**Your instructions:** Please repeat exactly the lines below from the one containing "s.completeCommand.prog = s.prog := rfl" down to the one containing "Regs.reset := rfl", both included, and nothing else.

[Available data — start]

/-! ### pixelDone -/

@[simp] theorem State.pixelDone_params (x y : Int) (c : Color16) : (s.pixelDone x y c).params = s.params := rfl
@[simp] theorem State.pixelDone_regs (x y : Int) (c : Color16) : (s.pixelDone x y c).regs = s.regs := rfl
@[simp] theorem State.pixelDone_st (x y : Int) (c : Color16) : (s.pixelDone x y c).st = s.st := rfl
@[simp] theorem State.pixelDone_pal (x y : Int) (c : Color16) : (s.pixelDone x y c).pal = s.pal := rfl
@[simp] theorem State.pixelDone_rowBuf (x y : Int) (c : Color16) : (s.pixelDone x y c).rowBuf = s.rowBuf := rfl
@[simp] theorem State.pixelDone_src (x y : Int) (c : Color16) : (s.pixelDone x y c).src = s.src := rfl
@[simp] theorem State.pixelDone_surf (x y : Int) (c : Color16) :
    (s.pixelDone x y c).surf =
      ⟨surfaceWrite s.surf.cells ⟨x, y, c⟩, s.surf.plan.tail⟩ := rfl
@[simp] theorem State.pixelDone_trace (x y : Int) (c : Color16) :
    (s.pixelDone x y c).trace =
      s.trace ++ [.surfSet x y c] := rfl
@[simp] theorem State.pixelDone_prog (x y : Int) (c : Color16) : (s.pixelDone x y c).prog = s.prog := rfl
@[simp] theorem State.pixelDone_reads (x y : Int) (c : Color16) : (s.pixelDone x y c).reads = s.reads := rfl
@[simp] theorem State.pixelDone_sched (x y : Int) (c : Color16) : (s.pixelDone x y c).sched = s.sched := rfl
@[simp] theorem State.pixelDone_ticks (x y : Int) (c : Color16) : (s.pixelDone x y c).ticks = s.ticks := rfl

/-! ### issue -/

@[simp] theorem State.issue_params (op : RunningOp) : (s.issue op).params = s.params := rfl
@[simp] theorem State.issue_regs (op : RunningOp) :
    (s.issue op).regs =
      { s.regs with status := Status.running } := rfl
@[simp] theorem State.issue_st (op : RunningOp) : (s.issue op).st = { s.st with op := op, step := .seekFH } := rfl
@[simp] theorem State.issue_pal (op : RunningOp) : (s.issue op).pal = s.pal := rfl
@[simp] theorem State.issue_rowBuf (op : RunningOp) : (s.issue op).rowBuf = s.rowBuf := rfl
@[simp] theorem State.issue_src (op : RunningOp) : (s.issue op).src = s.src := rfl
@[simp] theorem State.issue_surf (op : RunningOp) : (s.issue op).surf = s.surf := rfl
@[simp] theorem State.issue_trace (op : RunningOp) : (s.issue op).trace = s.trace := rfl
@[simp] theorem State.issue_prog (op : RunningOp) : (s.issue op).prog = s.prog := rfl
@[simp] theorem State.issue_reads (op : RunningOp) : (s.issue op).reads = s.reads := rfl
@[simp] theorem State.issue_sched (op : RunningOp) : (s.issue op).sched = s.sched := rfl
@[simp] theorem State.issue_ticks (op : RunningOp) : (s.issue op).ticks = s.ticks := rfl

/-! ### codecResult -/

@[simp] theorem State.codecResult_params (v : Word) : (s.codecResult v).params = s.params := rfl
@[simp] theorem State.codecResult_regs (v : Word) :
    (s.codecResult v).regs =
      { s.regs with codecRes := v, status := Status.completed .ok } := rfl
@[simp] theorem State.codecResult_st (v : Word) : (s.codecResult v).st = s.st := rfl
@[simp] theorem State.codecResult_pal (v : Word) : (s.codecResult v).pal = s.pal := rfl
@[simp] theorem State.codecResult_rowBuf (v : Word) : (s.codecResult v).rowBuf = s.rowBuf := rfl
@[simp] theorem State.codecResult_src (v : Word) : (s.codecResult v).src = s.src := rfl
@[simp] theorem State.codecResult_surf (v : Word) : (s.codecResult v).surf = s.surf := rfl
@[simp] theorem State.codecResult_trace (v : Word) : (s.codecResult v).trace = s.trace := rfl
@[simp] theorem State.codecResult_prog (v : Word) : (s.codecResult v).prog = s.prog := rfl
@[simp] theorem State.codecResult_reads (v : Word) : (s.codecResult v).reads = s.reads := rfl
@[simp] theorem State.codecResult_sched (v : Word) : (s.codecResult v).sched = s.sched := rfl
@[simp] theorem State.codecResult_ticks (v : Word) : (s.codecResult v).ticks = s.ticks := rfl

/-! ### completeCommand -/

@[simp] theorem State.completeCommand_params : s.completeCommand.params = s.params := rfl
@[simp] theorem State.completeCommand_regs : s.completeCommand.regs = s.completedRegs := rfl
@[simp] theorem State.completeCommand_st : s.completeCommand.st = { s.st with op := .none } := rfl
@[simp] theorem State.completeCommand_pal : s.completeCommand.pal = s.pal := rfl
@[simp] theorem State.completeCommand_rowBuf : s.completeCommand.rowBuf = s.rowBuf := rfl
@[simp] theorem State.completeCommand_src : s.completeCommand.src = s.src := rfl
@[simp] theorem State.completeCommand_surf : s.completeCommand.surf = s.surf := rfl
@[simp] theorem State.completeCommand_trace : s.completeCommand.trace = s.trace := rfl
@[simp] theorem State.completeCommand_prog : s.completeCommand.prog = s.prog := rfl
@[simp] theorem State.completeCommand_reads : s.completeCommand.reads = s.reads := rfl
@[simp] theorem State.completeCommand_sched : s.completeCommand.sched = s.sched := rfl
@[simp] theorem State.completeCommand_ticks : s.completeCommand.ticks = s.ticks := rfl

/-! ### resetBlock -/

@[simp] theorem State.resetBlock_params : s.resetBlock.params = s.params := rfl
@[simp] theorem State.resetBlock_regs : s.resetBlock.regs = Regs.reset := rfl
@[simp] theorem State.resetBlock_st : s.resetBlock.st = Sequencer.reset := rfl
@[simp] theorem State.resetBlock_pal : s.resetBlock.pal = Palette.reset := rfl
@[simp] theorem State.resetBlock_rowBuf : s.resetBlock.rowBuf = [] := rfl
@[simp] theorem State.resetBlock_src : s.resetBlock.src = s.src := rfl
@[simp] theorem State.resetBlock_surf : s.resetBlock.surf = s.surf := rfl
@[simp] theorem State.resetBlock_trace : s.resetBlock.trace = s.trace := rfl
@[simp] theorem State.resetBlock_prog : s.resetBlock.prog = s.prog := rfl
@[simp] theorem State.resetBlock_reads : s.resetBlock.reads = s.reads := rfl
@[simp] theorem State.resetBlock_sched : s.resetBlock.sched = s.sched := rfl
@[simp] theorem State.resetBlock_ticks : s.resetBlock.ticks = s.ticks := rfl

/-! ### tick -/

@[simp] theorem State.tick_params : s.tick.params = s.params := rfl
@[simp] theorem State.tick_regs : s.tick.regs = s.regs := rfl
@[simp] theorem State.tick_st : s.tick.st = s.st := rfl
@[simp] theorem State.tick_pal : s.tick.pal = s.pal := rfl
@[simp] theorem State.tick_rowBuf : s.tick.rowBuf = s.rowBuf := rfl
@[simp] theorem State.tick_src : s.tick.src = s.src := rfl
@[simp] theorem State.tick_surf : s.tick.surf = s.surf := rfl
@[simp] theorem State.tick_trace : s.tick.trace = s.trace := rfl
@[simp] theorem State.tick_prog : s.tick.prog = s.prog := rfl
@[simp] theorem State.tick_reads : s.tick.reads = s.reads := rfl
@[simp] theorem State.tick_sched : s.tick.sched = s.sched.tail := rfl
@[simp] theorem State.tick_ticks : s.tick.ticks = s.ticks + 1 := rfl

/-! ### goto -/

@[simp] theorem State.goto_params (q : SeqStep) : (s.goto q).params = s.params := rfl
@[simp] theorem State.goto_regs (q : SeqStep) : (s.goto q).regs = s.regs := rfl
@[simp] theorem State.goto_st (q : SeqStep) : (s.goto q).st = { s.st with step := q } := rfl
@[simp] theorem State.goto_pal (q : SeqStep) : (s.goto q).pal = s.pal := rfl
@[simp] theorem State.goto_rowBuf (q : SeqStep) : (s.goto q).rowBuf = s.rowBuf := rfl
@[simp] theorem State.goto_src (q : SeqStep) : (s.goto q).src = s.src := rfl
@[simp] theorem State.goto_surf (q : SeqStep) : (s.goto q).surf = s.surf := rfl
@[simp] theorem State.goto_trace (q : SeqStep) : (s.goto q).trace = s.trace := rfl
@[simp] theorem State.goto_prog (q : SeqStep) : (s.goto q).prog = s.prog := rfl
@[simp] theorem State.goto_reads (q : SeqStep) : (s.goto q).reads = s.reads := rfl
@[simp] theorem State.goto_sched (q : SeqStep) : (s.goto q).sched = s.sched := rfl
@[simp] theorem State.goto_ticks (q : SeqStep) : (s.goto q).ticks = s.ticks := rfl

[Available data — finish]

**Answer:**
@[simp] theorem State.completeCommand_prog : s.completeCommand.prog = s.prog := rfl
@[simp] theorem State.completeCommand_reads : s.completeCommand.reads = s.reads := rfl
@[simp] theorem State.completeCommand_sched : s.completeCommand.sched = s.sched := rfl
@[simp] theorem State.completeCommand_ticks : s.completeCommand.ticks = s.ticks := rfl

/-! ### resetBlock -/

@[simp] theorem State.resetBlock_params : s.resetBlock.params = s.params := rfl
@[simp] theorem State.resetBlock_regs : s.resetBlock.regs = Regs.reset := rfl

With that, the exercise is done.